RFID in Manufacturing Can Boost Productivity
The ability of radio frequency identification (RFID) technology to make the tracking and managing of assets more efficient and make inventory more visible offers an ideal solution for companies seeking to improve their manufacturing performance. At the same time, as companies strive to tighten their brand security and protect their products from counterfeiting, RFID is emerging as the optimal solution to safeguard valuable products throughout the supply chain.
Frost & Sullivan (http://www.electronics.frost.com/) finds that the European RFID Markets for Automotive, Aerospace and Industrial Manufacturing generated revenues of $23.7 million in 2005 and estimates this will reach $109.3 million in 2012.

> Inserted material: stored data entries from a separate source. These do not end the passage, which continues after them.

-- ==== Sys2Proof/Laws/Start.lean ====
section
/-! SUPPORT. What a command that passes its checks does at its start, when an operation goes on, when it is held, and bytes stored in a buffer. -/

namespace Sys2Proof.Machine

/-! The start of a command. -/

theorem execs_one {i s t n} (h : exec i s = .next t) : execs i (n+1) s = execs i n t := by
  simp [execs, h]

/-- What passing the checks means. -/
theorem firstError_none (i s) (h : firstError i s = none) :
    (usesBus i = true → s.status.chipOk = true) ∧ rangeError i = false ∧ lengthError i =
      false ∧ (needsOwnAddr i = true → s.status.addrSet = true) := by
  unfold firstError at h
  split_ifs at h with h1 h2 h3 h4
  refine ⟨?_, by simpa using h2, by simpa using h3, ?_⟩
  · intro h; simpa [h] using h1
  · intro h; simpa [h] using h4

/-- The first step of a command whose checks pass. -/
def startOk (i : Instr) (s : State) : Result :=
  match i with
  | .nop => execNop s
  | .init => strobe Config.S_SRES s (fun _ s => .next (s.goto (.initPart none)))
  | .rreg a => regRead a none .rregRead s rregStore
  | .wreg a d => regWrite a d s (fun s => .next s.complete)
  | .strobe c => strobe c s (fun v s => .next (State.complete { s with rdata := v }))
  | .rssi => regRead Config.ADDR_RSSI none .rssiRead s (fun raw s => .next (s.goto (.rssiConvert raw)))
  | .brd a l => match readPlan a l with | .ok n => burstRead a n s (storeReceived n) | _ => .next s
  | .bwr a l => match writePlan a l with | .ok w => withBytes .txbuf l s (fun bytes => burstWrite a bytes (s.warn w) (fun s => .next s.complete)) | _ => .next s
  | .send l => withBytes .txbuf l s (fun bytes =>
          strobe Config.S_SFTX s (fun _ s => .next (s.goto (.sendEnter bytes (.idle .strobe)))))
  | .recv l => regRead Config.ADDR_RXBYTES none .recvCount s (recvCounted l)
  | .idle => (forceIdle .strobe .idleWait s (fun s => .next s.complete))
  | .rxon => (enterRx (.idle .strobe) .rxonWait .rxonOverflow s (fun s => .next s.complete))
  | .txon => (enterTx (.idle .strobe) .txonWait s (fun s => .next s.complete))
  | .decode l => withBytes .rxbuf l s (fun frame => .next (decodeStore (codecDecode frame) s).complete)
  | .encode l => withBytes .cmdbuf l s (fun c =>
    .next (State.complete
      { s with mem := bufWriteAll s.mem .txbuf (codecEncode c),
               lens := { s.lens with txlen := countByte Config.FRAME_LEN } }))
  | .cksum l => withBytes .cmdbuf l s (fun bytes =>
    .next (State.complete
      { s with mem := bufWrite s.mem .cmdbuf l (cks bytes),
               lens := { s.lens with cmdlen := countByte (l + 1) } }))
  | .compose l => withBytes .cmdbuf l s (fun body =>
    .next (State.complete
      { s with mem := bufWrite (bufWriteAll s.mem .cmdbuf (frameHead s.ownAddr s.rollCnt body)) .cmdbuf (l + 5) (cks (frameHead s.ownAddr s.rollCnt body)),
               rollCnt := s.rollCnt + 1,
               lens := { s.lens with cmdlen := countByte (l + 6) } }))
  | .irqack => execIrqack s

/-- A command that passes its checks begins as `startOk` says. -/
theorem exec_start (i s) (hp : s.pos = .start) (h : firstError i s = none) : exec i s = startOk i s := by
  obtain ⟨h1, h2, h3, h4⟩ := firstError_none i s h
  cases i <;> simp only [exec, startOk]
  case init => exact execInit_start _ hp
  case rreg a => rw [rangeError_rreg] at h2; rw [execRreg_start _ _ hp, gated_open _ _ (h1 rfl), if_pos (by simpa using h2)]
  case wreg a d => rw [rangeError_wreg] at h2; rw [execWreg, gated_open _ _ (h1 rfl), if_pos (by simpa using h2)]
  case strobe c => rw [rangeError_strobe] at h2; rw [execStrobe, gated_open _ _ (h1 rfl), if_pos (by simpa using h2)]
  case rssi => rw [execRssi_start _ hp, gated_open _ _ (h1 rfl)]
  case brd a l =>
    rw [execBrd, gated_open _ _ (h1 rfl)]
    rcases readPlan_cases a l with ⟨h5, h6⟩ | ⟨h5, h6, h7⟩ | ⟨n, h5, h6, h7, -⟩
    · rw [h2] at h6; cases h6
    · rw [h3] at h7; cases h7
    · rw [h5]
  case bwr a l =>
    rw [execBwr, gated_open _ _ (h1 rfl)]
    rcases writePlan_cases a l with ⟨h5, h6⟩ | ⟨h5, h6, h7⟩ | ⟨n, h5, h6, h7, -⟩
    · rw [h2] at h6; cases h6
    · rw [h3] at h7; cases h7
    · rw [h5]
  case send l => rw [execSend_start _ _ hp, gated_open _ _ (h1 rfl), if_neg (by simpa [lengthError] using h3)]
  case recv l => rw [execRecv_start _ _ hp, gated_open _ _ (h1 rfl), if_neg (by simpa [lengthError] using h3)]
  case idle => rw [execIdle_start _ hp, gated_open _ _ (h1 rfl)]
  case rxon => rw [execRxon_start _ hp, gated_open _ _ (h1 rfl)]
  case txon => rw [execTxon_start _ hp, gated_open _ _ (h1 rfl)]
  case decode l => rw [execDecode, if_neg (by simpa [lengthError] using h3)]
  case encode l => rw [execEncode, if_neg (by simpa [lengthError] using h3)]
  case cksum l => rw [execCksum, if_neg (by simpa [lengthError] using h3)]
  case compose l => rw [execCompose, if_neg (by simpa [lengthError] using h3), if_neg (by simp [h4 rfl])]

/-- A transaction at the start means that every check has passed. -/
theorem atBus_start {i : Instr} {s : State} (hp : s.pos = .start) (h : atBus i s = true) :
    firstError i s = none ∧ inputsDefined i s = true := by
  unfold atBus at h
  rw [hp] at h
  simp only [Bool.and_eq_true] at h
  exact ⟨by simpa using h.1.1, h.1.2⟩

/-! Bytes of a buffer. -/

theorem storedAt_bufWriteAll (m b vs) : storedAt m (bufWriteAll m b vs) b vs := by
  refine ⟨fun j h => ?_, fun a h => bufWriteFrom_read_other m b 0 vs a (by omega)⟩
  exact bufWriteFrom_read m b 0 vs j h

theorem bufWriteAll_snoc (m b) (vs : List Byte) (x) :
    bufWrite (bufWriteAll m b vs) b vs.length x = bufWriteAll m b (vs ++ [x]) := by
  have : ∀ (vs : List Byte) m i, bufWrite (bufWriteFrom m b i vs) b (i + vs.length) x = bufWriteFrom m b i (vs ++ [x]) := by
    intro vs
    induction vs with
    | nil => intro m i; rfl
    | cons v vs ih => intro m i; simp only [bufWriteFrom, List.cons_append]; rw [← ih]; simp only [List.length_cons]; rw [show i + (vs.length + 1) = i + 1 + vs.length by omega]
  simpa [bufWriteAll] using this vs m 0

theorem bufReadAll_holds (m b bytes l) (hl : bytes.length = l) (h : holdsBytes m b bytes) :
    bufReadAll m b l = .ok bytes := by
  subst hl; exact bufReadAll_eq m b bytes h

/-- Bytes that are all defined are read. -/
theorem bufReadAll_defined (m b n) (h : (List.range n).all (fun j => (bufRead m b j).isSome) = true) :
    ∃ vs, bufReadAll m b n = .ok vs ∧ vs.length = n := by
  rcases bufReadAll_cases m b n with ⟨vs, h1, h2, -⟩ | ⟨j, -, h2, h3, -⟩
  · exact ⟨vs, h1, h2⟩
  · simp only [List.all_eq_true, List.mem_range] at h
    have := h j h2
    rw [h3] at this; cases this

/-- The first undefined byte is the one reported. -/
theorem withBytes_undef {b n s} {k : List Byte → Result} {j} (hj : j < n) (hn : bufRead s.mem b j = none) (hs : ∀ k, k < j → (bufRead s.mem b k).isSome = true) :
   withBytes b n s k = .fault (.undef b j) := by
  rcases bufReadAll_cases s.mem b n with ⟨vs, h1, h2, h3⟩ | ⟨j', h1, h2, h3, h4⟩
  · have := h3 j (by omega); rw [hn] at this; cases this
  · have : j' = j := by
      rcases Nat.lt_trichotomy j' j with h | h | h
      · have := hs _ h; rw [h3] at this; cases this
      · exact h
      · have := h4 _ h; rw [hn] at this; cases this
    subst this
    simp [withBytes, h1]

/-! Bursts. -/

theorem State.received_drop_one (s : State) (n : Nat) :
    (s.received (n+1)).drop 1 = (List.range n).map (fun j => s.answer (j+1)) := by
  simp only [State.received, List.range_succ_eq_map, List.map_cons, List.drop_one, List.tail_cons, List.map_map]
  rfl

theorem burstRead_pos (a n s k) (hn : n ≠ 0) (hr : s.rdy = true) : burstRead a n s k =
   k ((List.range n).map (fun j => s.answer (j+1))) (s.exchange (hdrByte a true true :: List.replicate n Config.DUMMY)) := by
  rw [burstRead, if_neg hn, txn_ready _ _ _ hr]
  simp only [List.length_cons, List.length_replicate, State.received_drop_one]

theorem burstRead_held (a n s k) (h : s.rdy = false) (hn : n ≠ 0) : burstRead a n s k = .next s.hold := by
  rw [burstRead, if_neg hn]; exact txn_held _ _ _ h

theorem burstWrite_held (a n s k) (h : s.rdy = false) (hn : n ≠ []) : burstWrite a n s k = .next s.hold := by
  rw [burstWrite, if_neg hn]; exact txn_held _ _ _ h

/-! Waits under a false RDY. -/

theorem forceIdle_held (p at' s k) (h : s.rdy = false) : forceIdle p at' s k = .next s.hold := by
  cases p
  · rw [forceIdle]; exact strobe_held _ _ _ h
  · rw [forceIdle]; exact runState_held _ _ _ _ h

theorem enterTx_held (p at' s k) (h : s.rdy = false) : enterTx p at' s k = .next s.hold := by
  cases p <;> rw [enterTx]
  · exact forceIdle_held _ _ _ _ h
  · exact strobe_held _ _ _ h
  · exact runState_held _ _ _ _ h
  · exact strobe_held _ _ _ h
  · exact strobe_held _ _ _ h

theorem enterRx_held (p at' o s k) (h : s.rdy = false) : enterRx p at' o s k = .next s.hold := by
  cases p <;> rw [enterRx]
  · exact forceIdle_held _ _ _ _ h
  · exact strobe_held _ _ _ h
  · exact runState_held _ _ _ _ h
  · exact strobe_held _ _ _ h
  · exact strobe_held _ _ _ h

/-! No operation stops. -/

theorem goes_next (s : State) : goesOn (.next s) := ⟨s, rfl⟩

theorem goes_ite {c : Prop} [Decidable c] {a b : Result} (h1 : c → goesOn a) (h2 : ¬c → goesOn b) :
    goesOn (if c then a else b) := by
  split
  · exact h1 ‹_›
  · exact h2 ‹_›

theorem goes_txn {out s k} (h : ∀ s', s'.rdy = true → ∀ x, goesOn (k x s')) :
    goesOn (txn out s k) := goes_ite (fun hr => h _ (by simpa using hr) _) (fun _ => goes_next _)

theorem goes_readOnce {hb s} {k : Byte → State → Result} (h : ∀ s' x, goesOn (k x s')) :
    goesOn (readOnce hb s k) := goes_txn (fun _ _ _ => h _ _)

theorem goes_strobe {hb s} {k : Byte → State → Result} (h : ∀ s' x, goesOn (k x s')) :
    goesOn (strobe hb s k) := goes_txn (fun _ _ _ => h _ _)

theorem goes_stable {hb v1 at' s} {k : Byte → State → Result} (h : ∀ s' x, goesOn (k x s')) :
    goesOn (stableRead hb v1 at' s k) := by
  refine goes_readOnce (fun s' x => ?_)
  cases v1
  · exact goes_next _
  · exact goes_ite (fun _ => h _ _) (fun _ => goes_next _)

theorem goes_regRead {a v1 at' s} {k : Byte → State → Result} (h : ∀ s' x, goesOn (k x s')) :
    goesOn (regRead a v1 at' s k) :=
  goes_ite (fun _ => goes_ite (fun _ => goes_stable h) (fun _ => goes_readOnce h)) (fun _ => goes_readOnce h)

theorem goes_runState {v1 at' s} {k : Byte → State → Result} (h : ∀ s' x, goesOn (k x s')) :
    goesOn (runState v1 at' s k) :=
  goes_regRead (fun _ _ => h _ _)

theorem goes_forceIdle {p at' s} {k : State → Result} (h : ∀ s', goesOn (k s')) :
    goesOn (forceIdle p at' s k) := by
  cases p
  · exact goes_strobe (fun _ _ => goes_next _)
  · rw [forceIdle]; exact goes_runState (fun _ _ => goes_ite (fun _ => h _) (fun _ => goes_next _))

theorem goes_enterStrobe {c at' s} : goesOn (enterStrobe c at' s) := goes_strobe (fun _ _ => goes_next _)

theorem goes_enterTx {p at' s} {k : State → Result} (h : ∀ s', goesOn (k s')) : goesOn (enterTx p at' s k) := by
  cases p
  · rw [enterTx]; exact goes_forceIdle (fun _ => goes_next _)
  · exact goes_enterStrobe
  · rw [enterTx]; exact goes_runState (fun _ _ => goes_ite (fun _ => h _) (fun _ => goes_next _))
  · exact goes_strobe (fun _ _ => goes_next _)
  · exact goes_enterStrobe

theorem goes_enterRx {p at' o s} {k : State → Result} (h : ∀ s', goesOn (k s')) :
    goesOn (enterRx p at' o s k) := by
  cases p
  · rw [enterRx]; exact goes_forceIdle (fun _ => goes_next _)
  · exact goes_enterStrobe
  · rw [enterRx]; exact goes_runState (fun _ _ => goes_ite (fun _ => h _) (fun _ => goes_ite (fun _ => goes_next _) (fun _ => goes_next _)))
  · exact goes_strobe (fun _ _ => goes_next _)
  · exact goes_enterStrobe

theorem goes_withBytes {b n s} {k : List Byte → Result} (hd : (List.range n).all (fun j => (bufRead s.mem b j).isSome) = true) (h : ∀ x, goesOn (k x)) :
    goesOn (withBytes b n s k) := by
  obtain ⟨vs, hv, -⟩ := bufReadAll_defined _ _ _ hd
  rw [withBytes_ok _ _ _ _ _ hv]; exact h _

theorem goes_burstRead {a n s} {k : List Byte → State → Result} (h : ∀ s' x, goesOn (k x s')) :
    goesOn (burstRead a n s k) :=
  goes_ite (fun _ => h _ _) (fun _ => goes_txn (fun _ _ _ => h _ _))

theorem goes_burstWrite {a n s} {k : State → Result} (h : ∀ s', goesOn (k s')) : goesOn (burstWrite a n s k) :=
  goes_ite (fun _ => h _) (fun _ => goes_txn (fun _ _ _ => h _))

theorem goes_recvCounted (l v s) :
    goesOn (recvCounted l v s) := goes_ite (fun _ => goes_next _) (fun _ => goes_next _)

end Sys2Proof.Machine
end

"The unique features of RFID technology enable the development of a constant stream of innovative applications for manufacturing sectors", says Frost & Sullivan Research Analyst Rengarajan Srinivasan. "The rising need to accurately track valuable assets and products is creating significant scope for the use of RFID across a range of industrial sectors."
The highly competitive nature of modern manufacturing is driving manufacturers to reduce costs and adapt business to increasingly demand-oriented systems. In this context, RFID can enhance product availability for customers and boost productivity across the entire production process. Moreover, its ability to enable just-in-time inventory control and asset management will allow companies to reduce order turn-around time and effectively manage fluctuating demand in automotive and consumer products markets.

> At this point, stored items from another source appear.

theorem execs_enterTx {i : Instr} {place : EnterPlace → Pos} {go : State → State}
    (h : ∀ s p, s.pos = place p → exec i s = enterTx p place s (fun s => .next (go s)))
    (hgo : ∀ s k, go (s.goto k) = go s) {s : State} {w : Word}
    (hseq : s.seq = .running w (place (.idle (.poll none)))) (hr : s.rdy = true)
    (hidle : s.answer 1 = s.answer 3) (hidle' : s.answer 3 &&& 0x1F#8 = 0x01#8)
    (htx : s.answer 6 = s.answer 8) (htx' : s.answer 8 &&& 0x1F#8 = 0x13#8) (n : Nat) :
    execs i (n + 5) s = execs i n (go s.txEntered) := by
  have hentry (u : State) (hp : u.pos = place .strobe) (hu : u.rdy = true) :
      exec i u = .next (((u.exchange [0x35#8]).setStuck 0).goto (place (.poll none))) := by
    rw [h u _ hp, enterTx_strobe, enterStrobe_ready _ _ _ hu]
    rfl
  rw [(awaitsForever_enterTx h).execs_pair (fun s k => s.goto_goto k _) hseq hr hidle hidle' (n + 3),
    execs_one (hentry _ (State.pos_running _ w _ (by simp [hseq])) (by simp [hr])),
    (awaits_enterTx h).execs_pair hgo (w := w) (by simp [hseq]) (by simp [hr]) (by simpa using htx)
      (by simpa using htx') n]
  simp [hgo, State.txEntered]

section
variable {l : Nat} {s : State} {w : Word} {bytes : List Byte}

theorem exec_send_start (hseq : s.seq = .running w .start) (hr : s.rdy = true) (hc : s.status.chipOk = true)
    (hl : l ≤ 60) (hlen : bytes.length = l) (hbytes : holdsBytes s.mem .txbuf bytes) :
    exec (.send l) s = .next ((s.exchange [0x3B#8]).goto (.sendEnter bytes (.idle .strobe))) := by
  rw [exec, execSend_start l s (s.pos_running w _ hseq), gated_open _ _ hc, if_neg (by simpa using hl),
    withBytes_ok _ _ _ _ _ (bufReadAll_holds s.mem .txbuf bytes l hlen hbytes), strobe_ready _ _ _ hr]
  rfl

theorem exec_send_idleStrobe (hseq : s.seq = .running w (.sendEnter bytes (.idle .strobe))) (hr : s.rdy = true) :
    exec (.send l) s = .next ((s.exchange [0x36#8]).goto (.sendEnter bytes (.idle (.poll none)))) := by
  rw [exec, execSend_enter l s bytes _ (s.pos_running w _ hseq), enterTx_idle, forceIdle_strobe_ready _ _ _ hr]

theorem exec_send_burst (hseq : s.seq = .running w (.sendBurst bytes)) (hr : s.rdy = true) (hne : bytes ≠ []) :
    exec (.send l) s = .next ((s.exchange (0x7F#8 :: bytes)).goto (.sendPoll none)) := by
  rw [exec, execSend_burst l s bytes (s.pos_running w _ hseq), burstWrite_ready hne hr]
  rfl

/-- SEND up to its burst, when the polls of its EnterTx agree on their targets at once. -/
theorem execs_send_enter (hseq : s.seq = .running w .start) (hr : s.rdy = true) (hc : s.status.chipOk = true)
    (hl : l ≤ 60) (hlen : bytes.length = l) (hbytes : holdsBytes s.mem .txbuf bytes)
    (hidle : s.answer 3 = s.answer 5) (hidle' : s.answer 5 &&& 0x1F#8 = 0x01#8)
    (htx : s.answer 8 = s.answer 10) (htx' : s.answer 10 &&& 0x1F#8 = 0x13#8) (n : Nat) :
    execs (.send l) (n + 7) s =
      execs (.send l) n (((s.exchange [0x3B#8]).exchange [0x36#8]).txEntered.goto (sendAfterEnter bytes)) := by
  have hstrobe := exec_send_idleStrobe (l := l) (bytes := bytes)
    (s := (s.exchange [0x3B#8]).goto (.sendEnter bytes (.idle .strobe))) (w := w) (by simp [hseq]) hr
  rw [execs_one (exec_send_start hseq hr hc hl hlen hbytes), execs_one hstrobe,
    execs_enterTx (i := .send l) (execSend_enter l · bytes) (fun s k => s.goto_goto k _) (w := w) (by simp [hseq])
      (by simp [hr]) (by simpa using hidle) (by simpa using hidle') (by simpa using htx) (by simpa using htx')]
  simp [State.txEntered]

theorem execs_send_poll (hseq : s.seq = .running w (.sendPoll none)) (hr : s.rdy = true)
    (hv : s.answer 1 = s.answer 3)
    (ht : s.answer 3 &&& 0x1F#8 = 0x01#8 ∨ s.answer 3 &&& 0x1F#8 = 0x16#8) :
    execs (.send l) 2 s = .next ((s.exchange [0xF5#8, 0x00#8]).exchange [0xF5#8, 0x00#8]).complete :=
  (awaitsForever_sendPoll l).execs_pair State.complete_goto hseq hr hv ht 0

end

However, the return on investment (ROI) from RFID deployments is difficult to quantify, as the full benefits of the technology depend on its degree of integration into wider business processes. Difficulty in identifying a clear stand-alone ROI, coupled with its high implementation cost, poses a significant challenge to prospective entrants into the RFID market. The excitement and euphoria surrounding RFID in recent years, fuelled by the early retail mandates and pilot schemes, have created unrealistic expectations of the technology among many industries.
"As the RFID market starts the transition from technology trial stage towards early adopter phase, a key challenge will be to clearly identify the range of expected benefits," cautions Mr. Srinivasan. "The uniqueness of each new RFID implementation due to varying company environments compounds this challenge, making meaningful comparisons of new systems with existing implementations unreliable. Over-optimistic or unclear objectives for implementing RFID are likely to have a negative impact on ROI and deter wider adoption."
The maximum ROI achievable from the adoption of RFID can only be realised if the designing of business processes allows operation within real-world environments and well-integrated IT infrastructures.
"Manufacturers need to establish a strong business case for implementing RFID systems and develop flexible frameworks for evaluating ROI," advises Mr. Srinivasan. "New entrants are likely to have a better understanding of the nature of ROI that is practically achievable from the experience of early adopters and increasing numbers of credible pilot schemes."